Prove or disprove: $99^{100}+100^{101}+101^{99}+1$ is a prime number

Question

Prove or disprove: $$99^{100}+100^{101}+101^{99}+1$$ is a prime number.

My idea: let $100^{101}=x^{x+1}$,then $$99^{100}+100^{101}+101^{99}+1=(x-1)^{x}+x^{x+1}+(x+1)^{x-1}+1$$ is prime number？

I have solved following problem before:

Show that $$5^{100}+5^{75}+5^{50}+5^{25}+1$$ is not prime number.

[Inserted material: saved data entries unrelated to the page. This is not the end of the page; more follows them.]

-- ==== Sys2Proof/Tests/Slice0.lean ====
section
/-! SUPPORT. Tests of the model: ill-formed terms, the spec's worked examples, small steps, and a witness for the hypotheses of each
statement of Certificates/Slice0/Obligations.lean. -/

namespace Sys2Proof.Tests

set_option Elab.async false

open Sys2Proof.Machine

/-! Terms that WellFormed refuses, one per check. -/

/-- A control frame with its CRC. -/
def someFrame (typ : Byte) (flow : BitVec 16) (body : List Byte) : Frame := sealFrame ⟨typ, 0, 7, flow, 0, 0, 0, 63, 0, 0, 0, body, 0⟩

/-- An untagged Ethernet frame that carries IPv6 with a next header. -/
def carrier (proto : Byte) : Net := ⟨none, 0x86DD, 100, proto, true⟩

def bulk (typ : Byte) (addr : W64) (payload : List Byte) : HMsg :=
  ⟨carrier 17, 51024, 1, 5, 1, typ, 7, 9, 0, 0, addr, 0, payload⟩

theorem test_wf_upset_misaligned : (Instr.load 0 [⟨32, [(0, 1)]⟩]).wf = false := by decide +kernel
theorem test_wf_upset_past_memory : (Instr.load 0 [⟨0x024000000000, [(0, 1)]⟩]).wf = false := by decide +kernel
theorem test_wf_upset_symbol_72 : (Instr.patrolScrub 0 [⟨0, [(72, 1)]⟩]).wf = false := by decide +kernel
theorem test_wf_upset_no_change : (Instr.wipeVerifyDone 0 [⟨0, [(3, 0)]⟩]).wf = false := by decide +kernel
theorem test_wf_upset_symbol_twice : (Instr.windowRead 0 4 [⟨0, [(3, 1), (3, 2)]⟩]).wf = false := by decide +kernel
theorem test_wf_upset_good : (Instr.load 0 [⟨64, [(3, 1), (71, 2)]⟩]).wf = true := by decide +kernel
theorem test_wf_sram_upset : (Instr.store 0 [⟨0xC8000, 1⟩]).wf = false ∧ (Instr.store 0 [⟨0xC7FFF, 1⟩]).wf = true := by decide +kernel
theorem test_wf_window_read : (Instr.windowRead 0 0 []).wf = false ∧ (Instr.windowRead 0 65 []).wf = false := by decide +kernel
theorem test_wf_contribution_source : (Instr.contributionAccept 0 584 []).wf = false := by decide +kernel
theorem test_wf_contribution_element : (Instr.contributionAccept 0 583 [2097152]).wf = false := by decide +kernel
theorem test_wf_control_body : (Instr.ack 0 (someFrame 3 0 []) 0).wf = false ∧
    (Instr.ack 0 (someFrame 3 0 (List.replicate 20 0)) 0).wf = true := by decide +kernel
theorem test_wf_data_body :
    let f := fun (n : Nat) (valid : BitVec 16) => ({ someFrame 1 0 (List.replicate n 0) with size := 5, valid := valid } : Frame)
    (Instr.data 0 (f 4097 0) 0).wf = false ∧ (Instr.data 0 (f 4096 4096) 0).wf = true ∧ (Instr.data 0 (f 4096 4097) 0).wf = false := by
  decide +kernel
theorem test_wf_frames_of_one_cycle : (Instr.nack 0 (someFrame 4 0 (List.replicate 20 0), some (someFrame 3 0 [])) 0).wf = false ∧
    (Instr.ackTimeout (0, some (someFrame 3 0 [])) 0).wf = false := by decide +kernel
theorem test_wf_block : (Instr.badBlockBoundary (0, List.replicate 63 1)).wf = false := by decide +kernel
theorem test_wf_message : (Instr.harbourData (bulk 1 0 (List.replicate 8193 0))).wf = false := by decide +kernel
theorem test_wf_power_frame_bytes : (Instr.fastPowerFrame ([], false, false) ⟨0, 0, 0, []⟩).wf = false := by decide +kernel
theorem test_wf_power_work : (Instr.fastPowerFrame (List.replicate 16 0, false, false) ⟨2, 1, 3, []⟩).wf = false ∧
    (Instr.fastPowerFrame (List.replicate 16 0, false, false) ⟨1, 3, 2, []⟩).wf = false := by decide +kernel
theorem test_wf_trip_dies : (Instr.thermalTrip [] 0).wf = false := by decide +kernel
theorem test_wf_wake_dies : (Instr.wakePin 0 true 10 [0]).wf = false := by decide +kernel
theorem test_wf_window_write : (Instr.windowWrite 0 ([0, 0], false) 0).wf = false ∧ (Instr.windowWrite 0 (List.replicate 68 0, false) 0).wf = false := by
  decide +kernel
theorem test_wf_flow_context : (Instr.flowContextWrite 0 [] 0).wf = false ∧ (Instr.flowContextWrite 63 [0, 0] 0).wf = false := by decide +kernel
theorem test_wf_register_length : (Instr.registerWrite 0x80000 [0, 0] none 0).wf = false := by decide +kernel
theorem test_wf_register_alignment : (Instr.registerWrite 0x80002 [0, 0, 0, 0] none 0).wf = false := by decide +kernel
theorem test_wf_mailbox_end : (Instr.registerWrite 0xFFF [0, 0] none 0).wf = false := by decide +kernel
theorem test_wf_jtag : (Instr.jtagBusacc false 0x80000 3 [] (none, [], 0)).wf = false ∧ (Instr.jtagBusacc true 0xC00000 0 [] (none, [], 0)).wf = false ∧
    (Instr.jtagBusacc true 0x80000 4 [0, 0, 0, 0] (none, List.replicate 65 0, 0)).wf = false := by decide +kernel
theorem test_wf_ledger_mark : (Instr.ledgerDoneMark 73729 false).wf = false := by decide +kernel

/-! The table has no row with bits: no word spells a command. -/

theorem test_no_word_spells_a_command : decodeTableWord 64 0x3F00000000000000 = none := by decide +kernel

/-! Worked examples and reference values of the spec. -/

/-- R204's example address. -/
theorem test_memory_map : stackIdx 0x01456789ABC0 = 14 ∧ localAddr 0x01456789ABC0 = 0x63BEC4BC0 ∧
    pseudoChannel (localAddr 0x01456789ABC0) = 43 ∧ channelOf (localAddr 0x01456789ABC0) = 21 ∧ halfOf (localAddr 0x01456789ABC0) = 1 ∧
    globalAddr 14 0x63BEC4BC0 = 0x01456789ABC0 := by decide +kernel

theorem test_crc32c_check_value : crc32c [0x31, 0x32, 0x33, 0x34, 0x35, 0x36, 0x37, 0x38, 0x39] = 0xE3069283#32 := by decide +kernel

theorem test_shake256_empty : (shake256 []).take 8 = [0x46, 0xB9, 0xDD, 0x2B, 0x0B, 0xA8, 0x8D, 0x13] := by decide +kernel

/-- 04's example of the output formats: 0x40533333 as BF16 and FP16. -/
theorem test_output_formats : toBF16 (ofF32 0x40533333) = 0x4053 ∧ toFP16 (ofF32 0x40533333) = 0x429A := by decide +kernel

/-- Rounding to nearest, ties to even, and the limits of FP32. -/
theorem test_fp32_rounding : toF32 (fvAdd (ofF32 0x4B800000) (ofF32 0x3F800000)) = 0x4B800000 ∧
    toF32 (fvAdd (ofF32 0x4B800001) (ofF32 0x3F800000)) = 0x4B800002 ∧ toF32 (fvMul (ofF32 0x7F7FFFFF) (ofF32 0x40000000)) = 0x7F800000 ∧
    toF32 (fvAdd (ofF32 0x7F800000) (ofF32 0xFF800000)) = 0x7FC00000 := by decide +kernel

/-- R284's tempo arithmetic: ticks at a tempo in 1/4,096. -/
theorem test_ticks_to_ns : ticksNs 250000000 4096 = 250000000 ∧ ticksNs 250000000 5120 = 312500000 ∧ ticksNs 250000000 4494 = 274291992 ∧
    ticksNs 800 5120 = 1000 := by decide +kernel

/-- R65's example: a counter at 65,535 that gains 1 and loses 1 in one cycle. -/
theorem test_semaphore_cycle : (semCycle 65535 ⟨[1], some 1, [], none⟩).value = 65534 ∧ (semCycle 65535 ⟨[1], some 1, [], none⟩).ovf = true := by
  decide +kernel

/-- 03's MXFP4 example: inputs 20.0, −3.1 and 0.3. -/
theorem test_mxfp4_block :
    let b := encMXBlock 0x0C ([ofF32 0x41A00000, ofF32 0xC0466666, ofF32 0x3E99999A] ++ List.replicate 29 fvZero)
    b.1 = 129 ∧ (packCodes 4 b.2.1).take 2 = [0xA6, 0x00] := by decide +kernel

/-- 03's Concord-8 example at scale code 0x75; a NaN is poison. -/
theorem test_concord8_codes : [ofF32 0x3CFF9724, ofF32 0x3AC00000, ofF32 0x3A000000, ofF32 0xBE000000, .nan].map (fun v => (encConcord8 0x75 v).1) =
    [0x20, 0x02, 0x00, 0x81, 0x80] := by decide +kernel

/-- 03's Concord-W example: 31,744 at scale code 0x75 over 768 contributions; poison decodes to NaN. -/
theorem test_concordW_decode : toF32 (decConcordWVal 31744 0x75 (ofF32 0x3AAAAAAB)) = 0x3D255556 ∧
    toF32 (decConcordWVal poison 0x75 (ofF32 0x3AAAAAAB)) = 0x7FC00000 := by decide +kernel

/-- R103, R104: 497 needs 16 bits; the block reads back. -/
theorem test_concordW_block :
    let b := (encConcordWBlock (497 :: List.replicate 31 0)).1
    b.take 3 = [0x01, 0xF1, 0x01] ∧ (decConcordWBlock b).1.take 2 = [497, 0] := by decide +kernel

/-- R479, R480: with BYPASS in every TAP the data register path has 14 bits; MT's register is always one bit beside IDCODE. -/
theorem test_bypass_path : drPath (scanInstr tapsReset fun _ => .bypass) = 14 ∧ (tapChain.filter hasTap).length = 14 ∧
    ((tapChain.filter hasTap).map irBits) = [16, 12, 8, 8, 12, 8, 8, 12, 8, 8, 12, 8, 8, 4] ∧ tapActs 37 .busacc = .bypass := by decide +kernel

def lanesAt (m : Fin 16) (rev : Bool) (ls : List (Fin 68)) : List LaneFail := ls.map fun l => ⟨3, m, rev, l⟩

Let $x=5^{25}$, then $$x^4+x^3+x^2+x+1=(x^2+3x+1)^2-5x(x+1)^2$$

Note that $$5x(x+1)^2=5^{26}(x+1)^2=[5^{13}(x+1)]^2$$

But for my problem it looks I can't use this approach.

Answer 1

Here is a simple Python script to calculate $a^b$ mod $p$:

def powmod(a, b, p):
  if b==0: return 1
  tmp = powmod(a, b/2, p)**2
  if b%2!=0: tmp *= a
  return tmp%p

To check divisibility of your function by $p$, you can use:

def ck(p):
  val = powmod(99,100,p) + powmod(100,101,p) + powmod(101,99,p) + 1
  return (val%p == 0)

Finally, testing all the numbers through $10^6$ for divisibility:

>>> filter(ck, xrange(2,1000000))
[825277]

So it's not prime.

Answer 2

To promote Sage:

sage: a = 99^100 + 100^101 + 101^99 + 1
sage: N = 10^100
sage: for p in primes(N):
....:     if a % p == 0:
....:         print p
....:         break
....:         
825277

Answer 3

Similar Mathematica code is FactorInteger[99^100 + 100^101 + 101^99 + 1, 2] which returns $825277$ and $\frac{99^{100} + 100^{101} + 101^{99} + 1}{825277}$.